Supplied records -
-- ==== Sys2Proof/Machine/RegMap.lean ====
section
/-!
DEFINITION. The register map of window W0 of PF0 (spec/19_register_map.md, R498-R500): one row per kind of register word with its
address, its strides and counts, its value after reset and its fields, taken from the field tables of the chapters; and the
named registers (A.*) and fields (F.*) that the meanings read and write.
-/
namespace Sys2Proof.Machine

/-- How software may use a field (the Access column of the field tables; R500). -/
inductive Access where
  | rw | ro | wo | w1c | w1s | rc
deriving DecidableEq, Repr

/-- The kind of unit that a row's first index names, for the registers of absent units (R7). -/
inductive UnitKind where
  | always | path | pod | orx | dac
deriving DecidableEq, Repr

/-- One field of a register word. -/
structure FieldSpec where
  lo : Nat
  width : Nat
  access : Access
deriving DecidableEq, Repr

/-- One kind of register word: `dims` lists (stride, count) for each index; `resetStep` is what the reset value grows by with
the first index (DPD.BIN_EDGE only). -/
structure RegRow where
  name : String
  base : Nat
  dims : List (Nat × Nat)
  kind : UnitKind
  reset : Nat
  resetStep : Nat
  fields : List FieldSpec
deriving DecidableEq, Repr

/-- A register word as the meanings name it: its address and its value after reset. -/
structure Reg where
  addr : Nat
  reset : Nat
deriving DecidableEq, Repr

/-- A field of a register word as the meanings name it. -/
structure Fld where
  reg : Reg
  lo : Nat
  width : Nat
deriving DecidableEq, Repr

/-- The register words of block GLB (spec/19_register_map.md). -/
def rowsGlb : List RegRow := [
  ⟨"GLB.PART", 0x0, [], .always, 0x64900201, 0x0, [⟨16, 16, .ro⟩, ⟨8, 8, .ro⟩, ⟨0, 8, .ro⟩]⟩,
  ⟨"GLB.CONFIG", 0x4, [], .always, 0xfff40, 0x0, [⟨16, 4, .ro⟩, ⟨8, 8, .ro⟩, ⟨0, 7, .ro⟩]⟩,
  ⟨"GLB.DEVICE_ID", 0x8, [], .always, 0x0, 0x0, [⟨0, 32, .ro⟩]⟩,
  ⟨"GLB.DEVICE_ID word 1", 0xc, [], .always, 0x0, 0x0, [⟨0, 32, .ro⟩]⟩,
  ⟨"GLB.STRAPS", 0x10, [], .always, 0x0, 0x0, [⟨2, 2, .ro⟩, ⟨0, 2, .ro⟩]⟩,
  ⟨"GLB.STATUS", 0x14, [], .always, 0x0, 0x0, [⟨31, 1, .ro⟩, ⟨30, 1, .ro⟩, ⟨0, 3, .ro⟩]⟩,
  ⟨"GLB.RESET", 0x18, [], .always, 0x0, 0x0, [⟨0, 1, .w1s⟩]⟩,
  ⟨"GLB.SCRATCH(i)", 0x20, [(0x4, 4)], .always, 0x0, 0x0, [⟨0, 32, .rw⟩]⟩,
  ⟨"GLB.PCIE_ID", 0x30, [], .always, 0x64901f2c, 0x0, [⟨16, 16, .ro⟩, ⟨0, 16, .ro⟩]⟩,
  ⟨"GLB.PCIE_ID word 1", 0x34, [], .always, 0x216491, 0x0, [⟨16, 8, .ro⟩, ⟨0, 16, .ro⟩]⟩]

/-- The register words of block TIME (1) (spec/01_clocks_and_time.md). -/
def rowsTime1 : List RegRow := [
  ⟨"TIME.CLK_CTRL", 0x10000, [], .always, 0x1, 0x0, [⟨1, 1, .rw⟩, ⟨0, 1, .rw⟩]⟩,
  ⟨"TIME.CLK_STATUS", 0x10004, [], .always, 0x0, 0x0, [⟨3, 1, .ro⟩, ⟨2, 1, .w1c⟩, ⟨1, 1, .ro⟩, ⟨0, 1, .ro⟩]⟩,
  ⟨"TIME.TICK_LO", 0x10010, [], .always, 0x0, 0x0, [⟨0, 32, .ro⟩]⟩,
  ⟨"TIME.TICK_HI", 0x10014, [], .always, 0x0, 0x0, [⟨0, 32, .ro⟩]⟩,
  ⟨"TIME.FRAME", 0x10018, [], .always, 0x0, 0x0, [⟨0, 32, .ro⟩]⟩,
  ⟨"TIME.SYNC_CTRL", 0x10020, [], .always, 0x0, 0x0, [⟨8, 6, .rw⟩, ⟨4, 2, .rw⟩, ⟨3, 1, .ro⟩, ⟨2, 1, .w1s⟩, ⟨0, 2, .rw⟩]⟩,
  ⟨"TIME.SYNC_VALUE", 0x10024, [], .always, 0x0, 0x0, [⟨0, 32, .rw⟩]⟩,
  ⟨"TIME.SYNC_VALUE word 1", 0x10028, [], .always, 0x0, 0x0, [⟨0, 32, .rw⟩]⟩,
  ⟨"TIME.SYNC_OUT_TICK", 0x10030, [], .always, 0xffffffff, 0x0, [⟨0, 32, .rw⟩]⟩,
  ⟨"TIME.SYNC_OUT_TICK word 1", 0x10034, [], .always, 0xffffffff, 0x0, [⟨0, 32, .rw⟩]⟩,
  ⟨"TIME.SYNC_LAST", 0x10038, [], .always, 0x0, 0x0, [⟨0, 32, .ro⟩]⟩,
  ⟨"TIME.SYNC_LAST word 1", 0x1003c, [], .always, 0x0, 0x0, [⟨0, 32, .ro⟩]⟩,
  ⟨"TIME.SYNC_COUNT", 0x10040, [], .always, 0x0, 0x0, [⟨16, 16, .ro⟩, ⟨0, 16, .ro⟩]⟩,
  ⟨"TIME.TDD_CTRL", 0x10050, [], .always, 0x0, 0x0, [⟨5, 1, .ro⟩, ⟨4, 1, .ro⟩, ⟨0, 1, .rw⟩]⟩,
  ⟨"TIME.TDD_PERIOD(b)", 0x10054, [(0x4, 2)], .always, 0x0, 0x0, [⟨0, 24, .rw⟩]⟩,
  ⟨"TIME.QUEUE", 0x10060, [], .always, 0x0, 0x0, [⟨16, 10, .rc⟩, ⟨0, 10, .ro⟩]⟩,
  ⟨"TIME.LATE_COUNT", 0x10064, [], .always, 0x0, 0x0, [⟨0, 32, .ro⟩]⟩,
  ⟨"TIME.SWAP_LOG_CTRL", 0x10070, [], .always, 0x0, 0x0, [⟨4, 16, .rw⟩, ⟨0, 2, .rw⟩]⟩,
  ⟨"TIME.SWAP_LOG_BASE", 0x10074, [], .always, 0x0, 0x0, [⟨0, 32, .rw⟩]⟩,
  ⟨"TIME.SWAP_LOG_BASE word 1", 0x10078, [], .always, 0x0, 0x0, [⟨0, 32, .rw⟩]⟩]

/-- The register words of block TIME (2) (spec/01_clocks_and_time.md). -/
def rowsTime2 : List RegRow := [
  ⟨"TIME.SWAP_LOG_WR", 0x1007c, [], .always, 0x0, 0x0, [⟨0, 16, .ro⟩]⟩,
  ⟨"TIME.SWAP_LOG_RD", 0x10080, [], .always, 0x0, 0x0, [⟨0, 16, .rw⟩]⟩,
  ⟨"TIME.TDD_ENTRY(b, i)", 0x10100, [(0x100, 2), (0x4, 64)], .always, 0x0, 0x0, [⟨31, 1, .rw⟩, ⟨26, 1, .rw⟩, ⟨24, 2, .rw⟩, ⟨0, 24, .rw⟩]⟩]

/-- The register words of block TIME. -/
def rowsTime : List RegRow := rowsTime1 ++ rowsTime2

/-- The register words of block HOST (1) (spec/02_host_rings.md). -/
def rowsHost1 : List RegRow := [
  ⟨"HOST.IF_CTRL", 0x20000, [], .always, 0x0, 0x0, [⟨0, 1, .rw⟩]⟩,
  ⟨"HOST.POLL_INTERVAL", 0x20010, [], .always, 0x3d7, 0x0, [⟨0, 20, .rw⟩]⟩,
  ⟨"HOST.KICK", 0x20014, [], .always, 0x0, 0x0, [⟨0, 32, .wo⟩]⟩,
  ⟨"HOST.ACCESS_ERR", 0x20018, [], .always, 0x0, 0x0, [⟨0, 16, .rc⟩]⟩,
  ⟨"HOST.CFG_WRITES", 0x20020, [], .always, 0x0, 0x0, [⟨0, 32, .ro⟩]⟩,
  ⟨"HOST.CFG_WRITES word 1", 0x20024, [], .always, 0x0, 0x0, [⟨0, 32, .ro⟩]⟩,
  ⟨"HOST.DRAM_WINDOW", 0x20030, [], .always, 0x0, 0x0, [⟨0, 13, .rw⟩]⟩,
  ⟨"HOST.APERTURE_STATUS", 0x20034, [], .always, 0x0, 0x0, [⟨0, 1, .w1c⟩]⟩,
  ⟨"HOST.LOST", 0x20038, [], .always, 0x0, 0x0, [⟨16, 16, .rc⟩, ⟨0, 16, .rc⟩]⟩,
  ⟨"HOST.EVT_ROUTE", 0x20040, [], .always, 0x0, 0x0, [⟨0, 2, .rw⟩, ⟨2, 2, .rw⟩, ⟨4, 2, .rw⟩, ⟨6, 2, .rw⟩, ⟨8, 2, .rw⟩, ⟨10, 2, .rw⟩, ⟨12, 2, .rw⟩, ⟨14, 2, .rw⟩, ⟨16, 2, .rw⟩, ⟨18, 2, .rw⟩, ⟨20, 2, .rw⟩, ⟨22, 2, .rw⟩, ⟨24, 2, .rw⟩, ⟨26, 2, .rw⟩, ⟨28, 2, .rw⟩, ⟨30, 2, .rw⟩]⟩,
  ⟨"HOST.CMDR(r).BASE", 0x20100, [(0x40, 16)], .always, 0x0, 0x0, [⟨0, 32, .rw⟩]⟩,
  ⟨"HOST.CMDR(r).BASE word 1", 0x20104, [(0x40, 16)], .always, 0x0, 0x0, [⟨0, 32, .rw⟩]⟩,
  ⟨"HOST.CMDR(r).DB", 0x20108, [(0x40, 16)], .always, 0x0, 0x0, [⟨0, 32, .rw⟩]⟩,
  ⟨"HOST.CMDR(r).DB word 1", 0x2010c, [(0x40, 16)], .always, 0x0, 0x0, [⟨0, 32, .rw⟩]⟩,
  ⟨"HOST.CMDR(r).CTRL", 0x20110, [(0x40, 16)], .always, 0x100, 0x0, [⟨31, 1, .rw⟩, ⟨24, 4, .rw⟩, ⟨16, 4, .rw⟩, ⟨8, 5, .rw⟩]⟩,
  ⟨"HOST.CMDR(r).STATUS", 0x20114, [(0x40, 16)], .always, 0x0, 0x0, [⟨31, 1, .ro⟩, ⟨28, 3, .ro⟩, ⟨0, 16, .ro⟩]⟩,
  ⟨"HOST.CQR(c).BASE", 0x20500, [(0x40, 16)], .always, 0x0, 0x0, [⟨0, 32, .rw⟩]⟩,
  ⟨"HOST.CQR(c).BASE word 1", 0x20504, [(0x40, 16)], .always, 0x0, 0x0, [⟨0, 32, .rw⟩]⟩,
  ⟨"HOST.CQR(c).DB", 0x20508, [(0x40, 16)], .always, 0x0, 0x0, [⟨0, 32, .rw⟩]⟩,
  ⟨"HOST.CQR(c).DB word 1", 0x2050c, [(0x40, 16)], .always, 0x0, 0x0, [⟨0, 32, .rw⟩]⟩]

/-- The register words of block HOST (2) (spec/02_host_rings.md). -/
def rowsHost2 : List RegRow := [
  ⟨"HOST.CQR(c).CTRL", 0x20510, [(0x40, 16)], .always, 0x1, 0x0, [⟨31, 1, .rw⟩, ⟨24, 5, .rw⟩, ⟨16, 5, .rw⟩, ⟨15, 1, .rw⟩, ⟨0, 8, .rw⟩]⟩,
  ⟨"HOST.CQR(c).MOD", 0x20514, [(0x40, 16)], .always, 0x0, 0x0, [⟨0, 20, .rw⟩]⟩,
  ⟨"HOST.CQR(c).STATUS", 0x20518, [(0x40, 16)], .always, 0x0, 0x0, [⟨31, 1, .ro⟩, ⟨28, 3, .ro⟩, ⟨0, 11, .ro⟩]⟩,
  ⟨"HOST.EVR(e).BASE", 0x20900, [(0x40, 4)], .always, 0x0, 0x0, [⟨0, 32, .rw⟩]⟩,
  ⟨"HOST.EVR(e).BASE word 1", 0x20904, [(0x40, 4)], .always, 0x0, 0x0, [⟨0, 32, .rw⟩]⟩,
  ⟨"HOST.EVR(e).DB", 0x20908, [(0x40, 4)], .always, 0x0, 0x0, [⟨0, 32, .rw⟩]⟩,
  ⟨"HOST.EVR(e).DB word 1", 0x2090c, [(0x40, 4)], .always, 0x0, 0x0, [⟨0, 32, .rw⟩]⟩,
  ⟨"HOST.EVR(e).CTRL", 0x20910, [(0x40, 4)], .always, 0x1, 0x0, [⟨31, 1, .rw⟩, ⟨24, 5, .rw⟩, ⟨16, 5, .rw⟩, ⟨15, 1, .rw⟩, ⟨0, 8, .rw⟩]⟩,
  ⟨"HOST.EVR(e).MOD", 0x20914, [(0x40, 4)], .always, 0x0, 0x0, [⟨0, 20, .rw⟩]⟩,
  ⟨"HOST.EVR(e).STATUS", 0x20918, [(0x40, 4)], .always, 0x0, 0x0, [⟨31, 1, .ro⟩, ⟨28, 3, .ro⟩, ⟨0, 16, .rc⟩]⟩]

/-- The register words of block HOST. -/
def rowsHost : List RegRow := rowsHost1 ++ rowsHost2

/-- The register words of block DMA (1) (spec/12_dma_programs.md). -/
def rowsDma1 : List RegRow := [
  ⟨"DMA.CH(c).STATE", 0x30000, [(0x100, 64)], .always, 0x0, 0x0, [⟨24, 3, .ro⟩, ⟨16, 8, .ro⟩, ⟨8, 8, .ro⟩, ⟨3, 1, .ro⟩, ⟨0, 3, .ro⟩]⟩,
  ⟨"DMA.CH(c).HANDLE", 0x30004, [(0x100, 64)], .always, 0x0, 0x0, [⟨0, 32, .ro⟩]⟩,
  ⟨"DMA.CH(c).PC", 0x30008, [(0x100, 64)], .always, 0x0, 0x0, [⟨0, 32, .rw⟩]⟩,
  ⟨"DMA.CH(c).PC word 1", 0x3000c, [(0x100, 64)], .always, 0x0, 0x0, [⟨16, 2, .rw⟩, ⟨0, 16, .rw⟩]⟩,
  ⟨"DMA.CH(c).DONE", 0x30010, [(0x100, 64)], .always, 0x0, 0x0, [⟨0, 21, .ro⟩]⟩,
  ⟨"DMA.CH(c).STEPS", 0x30014, [(0x100, 64)], .always, 0x0, 0x0, [⟨0, 32, .ro⟩]⟩,
  ⟨"DMA.CH(c).BUDGET", 0x30018, [(0x100, 64)], .always, 0x10000, 0x0, [⟨0, 32, .rw⟩]⟩,
  ⟨"DMA.CH(c).SCUR", 0x30020, [(0x100, 64)], .always, 0x0, 0x0, [⟨0, 32, .rw⟩]⟩,
  ⟨"DMA.CH(c).SCUR word 1", 0x30024, [(0x100, 64)], .always, 0x0, 0x0, [⟨16, 2, .rw⟩, ⟨0, 16, .rw⟩]⟩,
  ⟨"DMA.CH(c).DCUR", 0x30028, [(0x100, 64)], .always, 0x0, 0x0, [⟨0, 32, .rw⟩]⟩,
  ⟨"DMA.CH(c).DCUR word 1", 0x3002c, [(0x100, 64)], .always, 0x0, 0x0, [⟨16, 2, .rw⟩, ⟨0, 16, .rw⟩]⟩,
  ⟨"DMA.CH(c).CMP", 0x30030, [(0x100, 64)], .always, 0x0, 0x0, [⟨31, 1, .ro⟩, ⟨30, 1, .w1c⟩]⟩,
  ⟨"DMA.CH(c).CMP word 1", 0x30034, [(0x100, 64)], .always, 0xffffffff, 0x0, [⟨0, 32, .ro⟩]⟩,
  ⟨"DMA.CH(c).STAT", 0x30038, [(0x100, 64)], .always, 0x0, 0x0, [⟨0, 16, .rc⟩]⟩,
  ⟨"DMA.CH(c).BANKS", 0x3003c, [(0x100, 64)], .always, 0x0, 0x0, [⟨8, 4, .ro⟩, ⟨0, 5, .ro⟩]⟩,
  ⟨"DMA.EVT(w)", 0x34000, [(0x4, 2)], .always, 0x0, 0x0, [⟨0, 32, .w1c⟩]⟩,
  ⟨"DMA.EVT_SET(w)", 0x34008, [(0x4, 2)], .always, 0x0, 0x0, [⟨0, 32, .w1s⟩]⟩,
  ⟨"DMA.PERIPH(i)", 0x34100, [(0x8, 32)], .always, 0x0, 0x0, [⟨31, 1, .ro⟩, ⟨24, 6, .ro⟩, ⟨0, 24, .ro⟩]⟩,
  ⟨"DMA.PERIPH(i) word 1", 0x34104, [(0x8, 32)], .always, 0x1, 0x0, [⟨31, 1, .rw⟩, ⟨16, 15, .rc⟩, ⟨0, 16, .rw⟩]⟩,
  ⟨"DMA.PERIPH(i)", 0x34200, [(0x8, 4)], .always, 0x0, 0x0, [⟨31, 1, .ro⟩, ⟨24, 6, .ro⟩, ⟨0, 24, .ro⟩]⟩]

/-- The register words of block DMA (2) (spec/12_dma_programs.md). -/
def rowsDma2 : List RegRow := [
  ⟨"DMA.PERIPH(i) word 1", 0x34204, [(0x8, 4)], .always, 0x1, 0x0, [⟨31, 1, .rw⟩, ⟨16, 15, .rc⟩, ⟨0, 16, .rw⟩]⟩,
  ⟨"DMA.PERIPH(i)", 0x34240, [(0x8, 3)], .always, 0x0, 0x0, [⟨31, 1, .ro⟩, ⟨24, 6, .ro⟩, ⟨0, 24, .ro⟩]⟩,
  ⟨"DMA.PERIPH(i) word 1", 0x34244, [(0x8, 3)], .always, 0x1, 0x0, [⟨31, 1, .rw⟩, ⟨16, 15, .rc⟩, ⟨0, 16, .rw⟩]⟩]

/-- The register words of block DMA. -/
def rowsDma : List RegRow := rowsDma1 ++ rowsDma2

/-- The register words of block BEAM (spec/04_beam_engine.md). -/
def rowsBeam : List RegRow := [
  ⟨"BEAM.LIB_BASE", 0x40000, [], .always, 0x0, 0x0, [⟨0, 32, .rw⟩]⟩,
  ⟨"BEAM.LIB_BASE word 1", 0x40004, [], .always, 0x0, 0x0, [⟨0, 32, .rw⟩]⟩,
  ⟨"BEAM.LIB_CTRL", 0x40008, [], .always, 0x0, 0x0, [⟨0, 14, .rw⟩]⟩,
  ⟨"BEAM.COLS(d)", 0x40010, [(0x4, 2)], .always, 0x0, 0x0, [⟨20, 11, .ro⟩, ⟨10, 10, .ro⟩, ⟨0, 10, .ro⟩]⟩,
  ⟨"BEAM.SAT", 0x40020, [], .always, 0x0, 0x0, [⟨16, 16, .rc⟩, ⟨0, 16, .rc⟩]⟩,
  ⟨"BEAM.UNMAPPED", 0x40024, [], .always, 0x0, 0x0, [⟨0, 32, .rc⟩]⟩,
  ⟨"BEAM.PREFETCH", 0x40028, [], .always, 0x0, 0x0, [⟨16, 16, .ro⟩, ⟨0, 16, .rc⟩]⟩,
  ⟨"BEAM.ACTIVE_WS(c, d)", 0x40100, [(0x8, 8), (0x4, 2)], .always, 0x0, 0x0, [⟨0, 32, .ro⟩]⟩,
  ⟨"BEAM.CORR(n, d)", 0x41000, [(0x10, 64), (0x8, 2)], .path, 0x0, 0x0, [⟨16, 16, .rw⟩, ⟨0, 16, .rw⟩]⟩,
  ⟨"BEAM.CORR(n, d) word 1", 0x41004, [(0x10, 64), (0x8, 2)], .path, 0x0, 0x0, [⟨0, 12, .rw⟩]⟩]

Aim of the exercise -
Above are some records. Copy each of their lines that holds the string "RegRow".

Answer box -
structure RegRow where
def rowsGlb : List RegRow := [
def rowsTime1 : List RegRow := [
def rowsTime2 : List RegRow := [
def rowsTime : List RegRow := rowsTime1 ++ rowsTime2
def rowsHost1 : List RegRow := [
def rowsHost2 : List RegRow := [
def rowsHost : List RegRow := rowsHost1 ++ rowsHost2
def rowsDma1 : List RegRow := [
def rowsDma2 : List RegRow := [
def rowsDma : List RegRow := rowsDma1 ++ rowsDma2
def rowsBeam : List RegRow := [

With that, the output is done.